Question

My application needs to work as middleware(MW) where it has got orders(in form of XML) from various customers which contains the --------------Priority 1 supplier id where custmers can send the XML to one of these components

1)JMS queue
2)File system
3)HTTP
4)Web service request(rest/soap)

This MW will first validate the incoming request and send the acknowledgement to customers who requested order over their preferred channels. Channel and customer end point info exists in the incoming XML.

Once it gets the order, it needs to send order requests to different suppliers over their preffered channels in the form of xml. I have the supplier and their preferred channel info in my db.

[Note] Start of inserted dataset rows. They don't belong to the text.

-- ==== Sys2Proof/Machine/VecFloat.lean ====
section
/-! DEFINITION. Meanings of the floating-point vector instructions (11 R238 to R240). -/

namespace Sys2Proof.Machine

/-- ADD_F32_REG: Correctly rounded F32 addition of two registers. (R238). -/
def execAddF32Reg (h : Hdr) (d : BitVec 7) (a : BitVec 7) (b : BitVec 7) (s : State) : Host.Outcome State Fault Refusal :=
  issued (aluVec aluAddF32 ⟨0#2, h.s, h.g, 60#7, d, a, b⟩ false d a (.reg b) s)

/-- ADD_F32_SEL: Correctly rounded F32 addition with a selector operand. (R238). -/
def execAddF32Sel (h : Hdr) (d : BitVec 7) (a : BitVec 7) (b : BitVec 7) (lit : Word) (s : State) : Host.Outcome State Fault Refusal :=
  issued (aluVec aluAddF32 ⟨0#2, h.s, h.g, 61#7, d, a, b⟩ false d a (.sel b lit) s)

/-- SUB_F32_REG: Correctly rounded F32 subtraction of two registers. (R238). -/
def execSubF32Reg (h : Hdr) (d : BitVec 7) (a : BitVec 7) (b : BitVec 7) (s : State) : Host.Outcome State Fault Refusal :=
  issued (aluVec aluSubF32 ⟨0#2, h.s, h.g, 62#7, d, a, b⟩ false d a (.reg b) s)

/-- SUB_F32_SEL: Correctly rounded F32 subtraction of a selector operand. (R238). -/
def execSubF32Sel (h : Hdr) (d : BitVec 7) (a : BitVec 7) (b : BitVec 7) (lit : Word) (s : State) : Host.Outcome State Fault Refusal :=
  issued (aluVec aluSubF32 ⟨0#2, h.s, h.g, 63#7, d, a, b⟩ false d a (.sel b lit) s)

/-- MUL_F32_REG: Correctly rounded F32 multiplication of two registers. (R238). -/
def execMulF32Reg (h : Hdr) (d : BitVec 7) (a : BitVec 7) (b : BitVec 7) (s : State) : Host.Outcome State Fault Refusal :=
  issued (aluVec aluMulF32 ⟨0#2, h.s, h.g, 64#7, d, a, b⟩ false d a (.reg b) s)

/-- MUL_F32_SEL: Correctly rounded F32 multiplication by a selector operand. (R238). -/
def execMulF32Sel (h : Hdr) (d : BitVec 7) (a : BitVec 7) (b : BitVec 7) (lit : Word) (s : State) : Host.Outcome State Fault Refusal :=
  issued (aluVec aluMulF32 ⟨0#2, h.s, h.g, 65#7, d, a, b⟩ false d a (.sel b lit) s)

/-- FMA_F32_REG: Fused multiply-add a × b + d, rounded once. (R238). -/
def execFmaF32Reg (h : Hdr) (d : BitVec 7) (a : BitVec 7) (b : BitVec 7) (s : State) : Host.Outcome State Fault Refusal :=
  issued (aluVec aluFmaF32 ⟨0#2, h.s, h.g, 66#7, d, a, b⟩ false d a (.reg b) s)

/-- FMA_F32_SEL: Fused multiply-add with a selector operand b, rounded once. (R238). -/
def execFmaF32Sel (h : Hdr) (d : BitVec 7) (a : BitVec 7) (b : BitVec 7) (lit : Word) (s : State) : Host.Outcome State Fault Refusal :=
  issued (aluVec aluFmaF32 ⟨0#2, h.s, h.g, 67#7, d, a, b⟩ false d a (.sel b lit) s)

/-- MIN_F32_REG: F32 minimum of two registers under the NaN and zero rules. (R238). -/
def execMinF32Reg (h : Hdr) (d : BitVec 7) (a : BitVec 7) (b : BitVec 7) (s : State) : Host.Outcome State Fault Refusal :=
  issued (aluVec aluMinF32 ⟨0#2, h.s, h.g, 68#7, d, a, b⟩ false d a (.reg b) s)

/-- MIN_F32_SEL: F32 minimum with a selector operand. (R238). -/
def execMinF32Sel (h : Hdr) (d : BitVec 7) (a : BitVec 7) (b : BitVec 7) (lit : Word) (s : State) : Host.Outcome State Fault Refusal :=
  issued (aluVec aluMinF32 ⟨0#2, h.s, h.g, 69#7, d, a, b⟩ false d a (.sel b lit) s)

/-- MAX_F32_REG: F32 maximum of two registers under the NaN and zero rules. (R238). -/
def execMaxF32Reg (h : Hdr) (d : BitVec 7) (a : BitVec 7) (b : BitVec 7) (s : State) : Host.Outcome State Fault Refusal :=
  issued (aluVec aluMaxF32 ⟨0#2, h.s, h.g, 70#7, d, a, b⟩ false d a (.reg b) s)

/-- MAX_F32_SEL: F32 maximum with a selector operand. (R238). -/
def execMaxF32Sel (h : Hdr) (d : BitVec 7) (a : BitVec 7) (b : BitVec 7) (lit : Word) (s : State) : Host.Outcome State Fault Refusal :=
  issued (aluVec aluMaxF32 ⟨0#2, h.s, h.g, 71#7, d, a, b⟩ false d a (.sel b lit) s)

/-- CMP_F32_REG: F32 compare of two registers under the D condition, writing g. (R240). -/
def execCmpF32Reg (h : Hdr) (c : BitVec 7) (a : BitVec 7) (b : BitVec 7) (s : State) : Host.Outcome State Fault Refusal :=
  issued (cmpVec cmpOpF32 ⟨0#2, h.s, h.g, 72#7, c, a, b⟩ c a (.reg b) s)

/-- CMP_F32_SEL: F32 compare with a selector operand, writing g. (R240). -/
def execCmpF32Sel (h : Hdr) (c : BitVec 7) (a : BitVec 7) (b : BitVec 7) (lit : Word) (s : State) : Host.Outcome State Fault Refusal :=
  issued (cmpVec cmpOpF32 ⟨0#2, h.s, h.g, 73#7, c, a, b⟩ c a (.sel b lit) s)

/-- SFN_F32_REG: sfn.f32 (R238). -/
def execSfnF32Reg (h : Hdr) (d : BitVec 7) (f : BitVec 7) (b : BitVec 7) (s : State) : Host.Outcome State Fault Refusal :=
  issued (aluVec (aluSfnF32 f) ⟨0#2, h.s, h.g, 74#7, d, f, b⟩ (7 ≤ f.toNat) d 0#7 (.reg b) s)

/-- SFN_F32_SEL: Applies the special function coded in A to a selector operand. (R238). -/
def execSfnF32Sel (h : Hdr) (d : BitVec 7) (f : BitVec 7) (b : BitVec 7) (lit : Word) (s : State) : Host.Outcome State Fault Refusal :=
  issued (aluVec (aluSfnF32 f) ⟨0#2, h.s, h.g, 75#7, d, f, b⟩ (7 ≤ f.toNat) d 0#7 (.sel b lit) s)

/-- ADD_BF16X2_REG: Adds packed BF16 pairs element by element. (R239). -/
def execAddBf16x2Reg (h : Hdr) (d : BitVec 7) (a : BitVec 7) (b : BitVec 7) (s : State) : Host.Outcome State Fault Refusal :=
  issued (aluVec aluAddBf16x2 ⟨0#2, h.s, h.g, 76#7, d, a, b⟩ false d a (.reg b) s)

/-- ADD_BF16X2_SEL: Adds a selector operand to packed BF16 pairs. (R239). -/
def execAddBf16x2Sel (h : Hdr) (d : BitVec 7) (a : BitVec 7) (b : BitVec 7) (lit : Word) (s : State) : Host.Outcome State Fault Refusal :=
  issued (aluVec aluAddBf16x2 ⟨0#2, h.s, h.g, 77#7, d, a, b⟩ false d a (.sel b lit) s)

/-- MUL_BF16X2_REG: Multiplies packed BF16 pairs element by element. (R239). -/
def execMulBf16x2Reg (h : Hdr) (d : BitVec 7) (a : BitVec 7) (b : BitVec 7) (s : State) : Host.Outcome State Fault Refusal :=
  issued (aluVec aluMulBf16x2 ⟨0#2, h.s, h.g, 78#7, d, a, b⟩ false d a (.reg b) s)

/-- MUL_BF16X2_SEL: Multiplies packed BF16 pairs by a selector operand. (R239). -/
def execMulBf16x2Sel (h : Hdr) (d : BitVec 7) (a : BitVec 7) (b : BitVec 7) (lit : Word) (s : State) : Host.Outcome State Fault Refusal :=
  issued (aluVec aluMulBf16x2 ⟨0#2, h.s, h.g, 79#7, d, a, b⟩ false d a (.sel b lit) s)

/-- FMA_BF16X2_REG: Fused multiply-add on packed BF16 pairs. (R239). -/
def execFmaBf16x2Reg (h : Hdr) (d : BitVec 7) (a : BitVec 7) (b : BitVec 7) (s : State) : Host.Outcome State Fault Refusal :=
  issued (aluVec aluFmaBf16x2 ⟨0#2, h.s, h.g, 80#7, d, a, b⟩ false d a (.reg b) s)

/-- FMA_BF16X2_SEL: Fused multiply-add on packed BF16 pairs with a selector operand. (R239). -/
def execFmaBf16x2Sel (h : Hdr) (d : BitVec 7) (a : BitVec 7) (b : BitVec 7) (lit : Word) (s : State) : Host.Outcome State Fault Refusal :=
  issued (aluVec aluFmaBf16x2 ⟨0#2, h.s, h.g, 81#7, d, a, b⟩ false d a (.sel b lit) s)

/-- ADD_F16X2_REG: Adds packed binary16 pairs element by element. (R239). -/
def execAddF16x2Reg (h : Hdr) (d : BitVec 7) (a : BitVec 7) (b : BitVec 7) (s : State) : Host.Outcome State Fault Refusal :=
  issued (aluVec aluAddF16x2 ⟨0#2, h.s, h.g, 82#7, d, a, b⟩ false d a (.reg b) s)

/-- ADD_F16X2_SEL: Adds a selector operand to packed binary16 pairs. (R239). -/
def execAddF16x2Sel (h : Hdr) (d : BitVec 7) (a : BitVec 7) (b : BitVec 7) (lit : Word) (s : State) : Host.Outcome State Fault Refusal :=
  issued (aluVec aluAddF16x2 ⟨0#2, h.s, h.g, 83#7, d, a, b⟩ false d a (.sel b lit) s)

/-- MUL_F16X2_REG: Multiplies packed binary16 pairs element by element. (R239). -/
def execMulF16x2Reg (h : Hdr) (d : BitVec 7) (a : BitVec 7) (b : BitVec 7) (s : State) : Host.Outcome State Fault Refusal :=
  issued (aluVec aluMulF16x2 ⟨0#2, h.s, h.g, 84#7, d, a, b⟩ false d a (.reg b) s)

/-- MUL_F16X2_SEL: Multiplies packed binary16 pairs by a selector operand. (R239). -/
def execMulF16x2Sel (h : Hdr) (d : BitVec 7) (a : BitVec 7) (b : BitVec 7) (lit : Word) (s : State) : Host.Outcome State Fault Refusal :=
  issued (aluVec aluMulF16x2 ⟨0#2, h.s, h.g, 85#7, d, a, b⟩ false d a (.sel b lit) s)

/-- FMA_F16X2_REG: Fused multiply-add on packed binary16 pairs. (R239). -/
def execFmaF16x2Reg (h : Hdr) (d : BitVec 7) (a : BitVec 7) (b : BitVec 7) (s : State) : Host.Outcome State Fault Refusal :=
  issued (aluVec aluFmaF16x2 ⟨0#2, h.s, h.g, 86#7, d, a, b⟩ false d a (.reg b) s)

/-- FMA_F16X2_SEL: Fused multiply-add on packed binary16 pairs with a selector operand. (R239). -/
def execFmaF16x2Sel (h : Hdr) (d : BitVec 7) (a : BitVec 7) (b : BitVec 7) (lit : Word) (s : State) : Host.Outcome State Fault Refusal :=
  issued (aluVec aluFmaF16x2 ⟨0#2, h.s, h.g, 87#7, d, a, b⟩ false d a (.sel b lit) s)

end Sys2Proof.Machine
end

So its a Enterprise Integration usecase.

I was planning to do it using core java technologies. here is the approach i was planning.

Will have four listener/entry endpoint for each type of incoming request (JMS queue, File system, HTTP, Web service request(rest/soap)). These listeners will put the will put the xml string on jms queue. This it will work as receptionist and make the process asynchronous.

Now i will have jms consumer which will listen on queue.(Consumer can be on same system or different as producer depending on load on producer machine). This consumer will parse the xml string to java objects. Perform the validation. Send the acknowledgement to customers(acknowledgement needs to be send based on customer preference. I will be using acknowledgement processor factory which will send the acknowledgement based on preference). Once validation is done, convert this pojo to another pojo format so xstream/jaxb further marshal it to xml format and send to suppliers on their preferred channel(supplier preference is stored in db) like thru soap,jms,file request etc.

Some i came across this CAMEL link http://java.dzone.com/articles/open-source-integration-apache and looks like its provides the perfect solution and found this is the Enterprise Integration usecase.

Experts please advise is Camel the right solution for this. Or some other Enterprise integration fraework like Spring integration, ESB will be more benefecial in this case.If somebody can point me to the resource where ESB solves this kind of usecase. It would be really helpful.

I could not explore all solution as because of time constraint so looking for expert suggestion so that can concentrate on one.

Was it helpful?

Solution

Something like Camel is completely appropriate for this task.

Things like Camel provide toolsets and components that make stitching together workflows like you describer easier, with the caveat that you must learn the overall tool (i.e. Camel, in this case), first.

For a skilled, experience developer, and simple use cases, you can see where they might take the approach that you're taking. Provisioning the workflow with tools at hand, including, perhaps, custom code, rather than taking the time to learn a new tool.

Recall while tools can be a great benefit (features, testing, quality, documentation), they also bring a burden (support, resources, complexity). A key aspect of bringing tool sets in to your environment is that while you may not have written the code, you are still ultimately responsible for it's behavior in your environment.

So, all that said, you need to ascertain whether the time investment of incorporating a tool like Camel is worth the benefit to your current project. Odds are that if you intend to continue and do more integrations in the future, investing in such a tool would be a good idea, as the tool will make those integration easier.

But be conscious that something like Camel, which is quite flexible, also brings along with it inherent complexity. But for simple stuff like what you're talking about, I think it's a solid fit.